-- Supplied records follows --

-- ==== Sys2Proof/Machine/Firmware.lean ====
section
/-! DEFINITION. Sys2Proof/Machine/Firmware.lean: firmware, the watchdog (R434, R435), corrected errors and restore (R436, R437), package
boot, Beryl and the management interface (R427-R430, R438, R440), and writes of registers (R6 and the rules of each register). -/

namespace Sys2Proof.Machine

open Sys2Proof

/-! ## The firmware watchdog (R435) -/

def fwLimit (v : W64) : Nat := if field v.toNat 0 32 = 0 then 600000 else field v.toNat 0 32

/-- A write of FWWDT. -/
def State.writeFwwdt (s : State) (site : Nat) (v : W64) : State :=
  s.modDie site fun d =>
    let fired := d.fwwdt.getLsbD 32 && !v.getLsbD 32
    { d with fwwdt := BitVec.ofNat 64 (field v.toNat 0 32 + (if fired then 2 ^ 32 else 0)), fwKickAt := if v.getLsbD 33 then s.cycle else d.fwKickAt }

/-- R435 FWWDT_KICK: a write with KICK set. -/
def execFwwdtKick (site : Nat) (v : W64) (s : State) : Out := .next (s.writeFwwdt site (v ||| (1#64 <<< 33)))

/-- A live block whose SEQ is odd is replaced by its image (R434, R435). -/
def QueueCtl.recover (c : QueueCtl) : QueueCtl := if c.seq % 2 = 1 then { c with seq := c.image } else c

/-- R435 FWWDT_FIRE: after LIMIT cycles without a kick. Frames stay valid; a packet read and not started is read again after recovery (R434). -/
def execFwwdtFire (site : Nat) (s : State) : Out :=
  let d := s.die site
  .next (if s.cycle < d.fwKickAt + fwLimit d.fwwdt then s
    else
      { s.setDie site { d with
          fwwdt := setField d.fwwdt 32 1 1, fwKickAt := s.cycle, qctl := d.qctl.mapVals fun _ c => c.recover, hq := d.hq.mapVals fun _ q => { q with packet := none } } with
        pkg := { s.pkg with pldm := .watchdog site :: s.pkg.pldm } })

/-! ## Corrected errors (R436) -/

/-- Contexts with a unit on a die, resident, saved or parked. -/
def State.unitCtxs (s : State) (site : Nat) : List Nat :=
  let d := s.die site
  let here := (s.wgs.filter fun g => siteOf (g.1 / 16) = site).map fun g => g.2.asid
  (here ++ (d.resume ++ d.parked).map SavedUnit.asid).foldl (fun (acc : List Nat) a => if acc.contains a then acc else acc ++ [a]) []

/-- R436 CORRECTED_ERROR: THRESH errors within one WINDOW raise a warning and start the contexts' snapshots. -/
def execCorrectedError (site : Nat) (s : State) : Out :=
  let d := s.die site
  let c := d.cerrCfg.toNat
  let thresh := if field c 32 16 = 0 then 64 else field c 32 16
  let window := field c 0 32 * 600
  let es := (d.cerrs.filter fun t => s.cycle ≤ t + window) ++ [s.cycle]
  .next (if es.length < thresh then s.setDie site { d with cerrs := es }
    else
      let s1 : State := { s.setDie site { d with cerrs := [] } with pkg := { s.pkg with pldm := .failureWarning site :: s.pkg.pldm } }
      (s.unitCtxs site).foldl (fun s a =>
        let s2 := s.post site a { rkind := 8, code := 0, aux := site }
        if (s2.snapDies a).all fun x => (snapPool x.2).2 ≠ 0 then s2.snapStart site a else s2) s1)

/-- A write of SHARD_RESTORE. -/
def State.writeShardRestore (s : State) (site : Nat) (v : W64) : State :=
  let slot := field v.toNat 0 12
  if !v.getLsbD 63 then s.modDie site fun d => { d with shardRestore := setField d.shardRestore 0 12 slot }
  else
    let (st, s1) := s.restoreShards site slot
    s1.modDie site fun d => { d with shardRestore := BitVec.ofNat 64 (st * 2 ^ 48 + slot) }

/-- R437 SHARD_RESTORE. -/
def execShardRestore (site : Nat) (v : W64) (s : State) : Out := .next (s.writeShardRestore site (v ||| (1#64 <<< 63)))

/-! ## Boot (R427, R430) -/

/-- Firmware's registers of a die as boot leaves them, and what it reports for measurement 6. -/
def Die.boot (d : Die) : Die := { d with enabled := true, xbscfg := setField d.xbscfg 8 1 1, schedcfg := setField d.schedcfg 32 1 0 }
def Die.measured (d : Die) : List W64 := [setField d.xbscfg 8 1 1, d.schedcfg, d.detcfg]

/-- R427 PACKAGE_BOOT: from whatever state, the package starts again; memory, the host and a stored image outlive it (log 22). The image
brings the lapidary's microcode (R20), and what is drawn for a boot is drawn again (R297, R300, R413). A wrong topology or signature holds
the package in safe mode. -/
def execPackageBoot (topologyOk signatureOk : Bool) (s : State) : Out :=
  let img := s.pkg.nextImage.or s.pkg.image
  let s0 : State := { State.reset with mem := s.mem, hostMem := s.hostMem, poison := s.poison, agenda := s.agenda, freeCtr := s.freeCtr }
  .next (if !topologyOk || !signatureOk then { s0 with pkg := { safeMode := true, topologyOk := topologyOk, image := img, boots := s.pkg.boots + 1 } }
    else
      { s0 with
        dies := s0.dies.mapVals fun _ d => { d.boot with bootNo := s.pkg.boots + 1 }
        pkg := { booted := true, image := img, microcode := img.getD [], boots := s.pkg.boots + 1, config := s0.dies.map fun p => (p.1, Die.measured p.2) } })

/-! ## Beryl (R428, R429) -/

/-- What Beryl's measurements are taken of (R428): the image, the lapidary's microcode of both kinds (R20), the straps, the configuration at LOCK. -/
def State.measuredBytes (s : State) : List Byte :=
  s.pkg.image.getD [] ++ s.pkg.microcode ++ (([0, 1, 2, 3].map fun i => leBytes 8 (s.die i).orient.toNat).flatten) ++
  ((s.pkg.config.map fun c => (c.2.map fun w => leBytes 8 w.toNat).flatten).flatten)

/-- Beryl answers a request: kinds 1 measurements, 2 certificate, 3 challenge, 4 key exchange, 5 key exchange refused. -/
def State.askBeryl (s : State) (kind : Nat) (req : List Byte) : State :=
  { s with pkg := { s.pkg with answer := Config.beryl kind (req ++ s.measuredBytes) } }

/-- R429. -/
def execSpdmGetMeasurements (req : List Byte) (s : State) : Out := .next (s.askBeryl 1 req)
/-- R429. -/
def execSpdmGetCertificate (req : List Byte) (s : State) : Out := .next (s.askBeryl 2 req)
/-- R429. -/
def execSpdmChallenge (req : List Byte) (s : State) : Out := .next (s.askBeryl 3 req)
/-- R429: at most 16 sessions. -/
def execSpdmKeyExchange (req : List Byte) (s : State) : Out :=
  .next (if s.pkg.sessions < 16 then
      let s1 := s.askBeryl 4 req
      { s1 with pkg := { s1.pkg with sessions := s1.pkg.sessions + 1 } }
    else s.askBeryl 5 req)

/-! ## Management and ports (R438, R440) -/

/-- R440: the power-limit effecter. -/
def execPldmPowerLimit (watts : Nat) (s : State) : Out :=
  .next (if 1000 ≤ watts && watts ≤ 3400 then { s with pkg := { s.pkg with powerLimit := watts } } else s)

/-- R440: an update is stored for the next boot. -/
def execPldmFirmwareUpdate (image : List Byte) (s : State) : Out := .next { s with pkg := { s.pkg with nextImage := some image } }

/-- R440: sensors 0-3 temperature and 4-7 power of the dies, 8-11 their corrected errors, 12-15 their watchdogs, 16 the topology (log 14). -/
def execPldmSensorRead (sensor : Nat) (s : State) : Out :=
  let v : Nat :=
    if sensor < 8 then (Config.sensor sensor s.freeCtr).toNat
    else if sensor < 12 then (s.die (sensor - 8)).cerrs.length
    else if sensor < 16 then (if (s.die (sensor - 12)).fwwdt.getLsbD 32 then 1 else 0)
    else if s.pkg.topologyOk then 0 else 1
  .next { s with pkg := { s.pkg with answer := leBytes 4 v }, freeCtr := s.freeCtr + 1 }

/-- R438: a port trains. -/
def execHostPortTrain (port : Nat) (s : State) : Out :=
  .next (if 1 < port || s.pkg.ports.contains port then s else { s with pkg := { s.pkg with ports := port :: s.pkg.ports } })

/-! ## Register writes -/

def keep (v : W64) (lo w : Nat) : W64 := BitVec.ofNat 64 (field v.toNat lo w * 2 ^ lo)

def unwrap (s : State) : Out → State
  | .next t => t
  | _ => s

/-- CTX_CMD (R420): GO performs OP. A write while GO reads 1 is ignored: R420 says only that GO reads 1 until done (DESIGN CHOICE, log 31). -/
def State.writeCtxCmd (s : State) (site : Nat) (v : W64) : State :=
  let slot := field v.toNat 0 12
  if (s.die site).ctxCmd.getLsbD 63 then s
  else if !v.getLsbD 63 then s.modDie site fun d => { d with ctxCmd := setField (setField d.ctxCmd 32 3 (field v.toNat 32 3)) 0 12 slot }
  else
    match field v.toNat 32 3 with
    | 1 => unwrap s (execCtxLoad site slot s)
    | 2 => unwrap s (execCtxTeardown site slot (s.ctxBusy site slot 2))
    | 3 => unwrap s (execCtxSave site slot s)
    | 4 => unwrap s (execCtxRestore site slot s)
    | op => s.modDie site fun d => { d with ctxCmd := setField (setField d.ctxCmd 32 3 op) 0 12 slot }

/-- VF_BIND (R420): locked with its TDI (R431). -/
def State.writeVfBind (s : State) (site vf : Nat) (v : W64) : State :=
  let f := (s.die site).vfs.get {} vf
  if f.tdi = .locked || f.tdi = .run then s.tdiError site vf
  else s.modVf site vf fun f => { f with bound := v.getLsbD 63, slot := field v.toNat 0 12 }

/-- The four registers of a host queue (R232). -/
def State.writeHq (s : State) (site q off : Nat) (v : W64) : State :=
  match off with
  | 0x00 => s.writeHqBase site q v
  | 0x08 => s.writeHqCfg site q v
  | 0x10 => s.doorbell site q v
  | _ => s

/-- Quotas of a domain (R309). -/
def Die.writeQuota (d : Die) (dom off : Nat) (v : W64) : Die :=
  let x := field v.toNat 0 21
  match off with
  | 0x00 => d.setDom dom fun r => { r with min := Nat.min 1572864 x }
  | 0x08 => d.setDom dom fun r => { r with max := x }
  | _ => d

/-- The control block of a die's physical function. -/
def State.writePf (s : State) (site off : Nat) (v : W64) : State :=
  let set (f : Die → Die) : State := s.modDie site f
  match off with
  | 0x0300 => set fun d => { d with tlbVa := keep v 16 41 }
  | 0x0308 => s.startInvalidate site v
  | 0x0340 => set fun d => { d with fqBase := keep v 12 52 }
  | 0x0348 =>
    let lg := field v.toNat 0 5
    set fun d => { d with fqCfg := BitVec.ofNat 64 (lg + (if v.getLsbD 31 && 6 ≤ lg && lg ≤ 16 then 2 ^ 31 else 0)) }
  | 0x0358 => set fun d => { d with fqTail := field v.toNat 0 32 }
  | 0x0360 =>
    (match field v.toNat 0 2 with
     | 1 => unwrap s (execFaultRetry site v s)
     | 2 => unwrap s (execFaultFail site v s)
     | _ => s)
  | 0x0368 => set fun d => { d with fqRespVa := keep v 16 41 }
  | 0x0480 => set fun d => if d.smpModeRead = 0 then { d with smpBase := keep57 v } else d
  | 0x0488 => set fun d => d.writeSmpLimit v
  | 0x0490 => set fun d => if d.smpModeRead = 0 then { d with smpHead := keep57 v } else d
  | 0x0498 => set fun d => d.writeSmpCtl site v
  | 0x04A0 => set fun d => { d with smpScfg := keep v 0 5 }
  | 0x0500 => set fun d => if d.ctxs.isEmpty then { d with ctxBase := keep v 20 37 } else d
  | 0x0508 => s.writeCtxCmd site v
  | 0x0520 => s.writeShardRestore site v
  | _ =>
    if 0x0600 ≤ off && off < 0x0DF8 && off % 8 = 0 then s.writeVfBind site ((off - 0x0600) / 8 + 1) v
    else if 0x1000 ≤ off && off < 0x1800 then s.writeHq site ((off - 0x1000) / 32) ((off - 0x1000) % 32) v
    else if 0x100000 ≤ off && off < 0x140000 then set fun d => d.writeQuota ((off - 0x100000) / 64) ((off - 0x100000) % 64) v
    else s

/-- The control block of a virtual function (R234, R384). -/
def State.writeVf (s : State) (site vf off : Nat) (v : W64) : State :=
  if vf = 0 || 255 < vf then s
  else
    match off with
    | 0x2100 => if v.getLsbD 0 then s.modVf site vf fun f => { f with dbgCtl := keep v 0 2 } else unwrap s (execDebugDetach site vf v s)
    | 0x2108 => s.modVf site vf fun f => { f with haltSet := v }
    | _ =>
      if 0x1000 ≤ off && off < 0x1800 && (off - 0x1000) % 32 = 16 then unwrap s (execHqDoorbell site vf ((off - 0x1000) / 32) v s) else s

/-- A die's firmware registers. -/
def State.writeFw (s : State) (site off : Nat) (v : W64) : State :=
  let set (f : Die → Die) : State := s.modDie site f
  match off with
  | 0x0040 => unwrap s (execXbsCfgWrite site v s)
  | 0x0048 => set fun d => { d with schedcfg := keep v 0 33 }
  | 0x00C0 => set fun d => { d with snapSft := keep v 12 52 }
  | 0x00C8 => s.writeSnapCtl site v
  | 0x00D0 => set fun d => { d with snapStep := v }
  | 0x00E0 => set fun d => { d with detcfg := keep v 0 16 }
  | 0x00F0 => s.writeFwwdt site v
  | 0x00F8 => set fun d => { d with cerrCfg := keep v 0 48 }
  | _ => s

/-- The debug window's DW_SEL (R382): GO performs OP. -/
def State.writeDwSel (s : State) (core : Nat) (v : W64) : State :=
  if !v.getLsbD 63 then s.modCore core fun k => { k with dwSel := v &&& 0x0000003FFFFFF7FF#64 }
  else
    match field v.toNat 36 2 with
    | 0 => unwrap s (execDwReadValue core v s)
    | 1 => unwrap s (execDwWriteValue core v s)
    | 2 => unwrap s (execDwReadControl core v s)
    | _ => unwrap s (execDwResume core v s)

/-- A core's firmware register block. -/
def State.writeCore (s : State) (core off : Nat) (v : W64) : State :=
  let set (f : Core → Core) : State := s.modCore core f
  match off with
  | 0x0080 =>
    -- the turn under way keeps the interval with which it began (R182)
    { set (fun k => { k with fairt := keep v 0 16 }) with
      warps := s.warps.mapVals fun key w => if key / 16 = core then { w with fairPin := w.fairPin.or (some (s.core core).fairt) } else w }
  | 0x0088 =>
    -- what accrued so far accrued at the old share (R244)
    ([0, 1, 2, 3].foldl (fun s i => s.settleCredits core i) s).modCore core fun k => { k with fwshare := keep v 0 4 }
  | 0x0090 => set fun k => { k with hangcfg := keep v 0 7 }
  | 0x0700 => s.writeDwSel core v
  | 0x0708 => set fun k => { k with dwData := v }
  | 0x0710 => set fun k => { k with dwAux := keep v 0 6 }
  | _ =>
    -- SLIPW of each warp slot (R133; where it stands: log 36); WIN is read-only
    if 0x1000 ≤ off && off < 0x1080 && off % 8 = 0 then s.modWarp (wkey core ((off - 0x1000) / 8)) fun w => { w with chk := v.getLsbD 7 } else s

/-- R6 REGISTER_WRITE: reserved fields and read-only registers ignore the write. -/
def execRegisterWrite (blk : RegBlock) (off : Nat) (v : W64) (s : State) : Out :=
  .next (match blk with
    | .pf site => s.writePf site off v
    | .vf site vf => s.writeVf site vf off v
    | .fw site => s.writeFw site off v
    | .core c => s.writeCore c off v)

end Sys2Proof.Machine
end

-- Supplied records concluded --

Task requirements: Every line from the top of the material above through the line holding "let c := d.cerrCfg.toNat" should be reproduced word for word, and nothing beyond it.

Exercise result:
-- ==== Sys2Proof/Machine/Firmware.lean ====
section
/-! DEFINITION. Sys2Proof/Machine/Firmware.lean: firmware, the watchdog (R434, R435), corrected errors and restore (R436, R437), package
boot, Beryl and the management interface (R427-R430, R438, R440), and writes of registers (R6 and the rules of each register). -/

namespace Sys2Proof.Machine

open Sys2Proof

/-! ## The firmware watchdog (R435) -/

def fwLimit (v : W64) : Nat := if field v.toNat 0 32 = 0 then 600000 else field v.toNat 0 32

/-- A write of FWWDT. -/
def State.writeFwwdt (s : State) (site : Nat) (v : W64) : State :=
  s.modDie site fun d =>
    let fired := d.fwwdt.getLsbD 32 && !v.getLsbD 32
    { d with fwwdt := BitVec.ofNat 64 (field v.toNat 0 32 + (if fired then 2 ^ 32 else 0)), fwKickAt := if v.getLsbD 33 then s.cycle else d.fwKickAt }

/-- R435 FWWDT_KICK: a write with KICK set. -/
def execFwwdtKick (site : Nat) (v : W64) (s : State) : Out := .next (s.writeFwwdt site (v ||| (1#64 <<< 33)))

/-- A live block whose SEQ is odd is replaced by its image (R434, R435). -/
def QueueCtl.recover (c : QueueCtl) : QueueCtl := if c.seq % 2 = 1 then { c with seq := c.image } else c

/-- R435 FWWDT_FIRE: after LIMIT cycles without a kick. Frames stay valid; a packet read and not started is read again after recovery (R434). -/
def execFwwdtFire (site : Nat) (s : State) : Out :=
  let d := s.die site
  .next (if s.cycle < d.fwKickAt + fwLimit d.fwwdt then s
    else
      { s.setDie site { d with
          fwwdt := setField d.fwwdt 32 1 1, fwKickAt := s.cycle, qctl := d.qctl.mapVals fun _ c => c.recover, hq := d.hq.mapVals fun _ q => { q with packet := none } } with
        pkg := { s.pkg with pldm := .watchdog site :: s.pkg.pldm } })

/-! ## Corrected errors (R436) -/

/-- Contexts with a unit on a die, resident, saved or parked. -/
def State.unitCtxs (s : State) (site : Nat) : List Nat :=
  let d := s.die site
  let here := (s.wgs.filter fun g => siteOf (g.1 / 16) = site).map fun g => g.2.asid
  (here ++ (d.resume ++ d.parked).map SavedUnit.asid).foldl (fun (acc : List Nat) a => if acc.contains a then acc else acc ++ [a]) []

/-- R436 CORRECTED_ERROR: THRESH errors within one WINDOW raise a warning and start the contexts' snapshots. -/
def execCorrectedError (site : Nat) (s : State) : Out :=
  let d := s.die site
  let c := d.cerrCfg.toNat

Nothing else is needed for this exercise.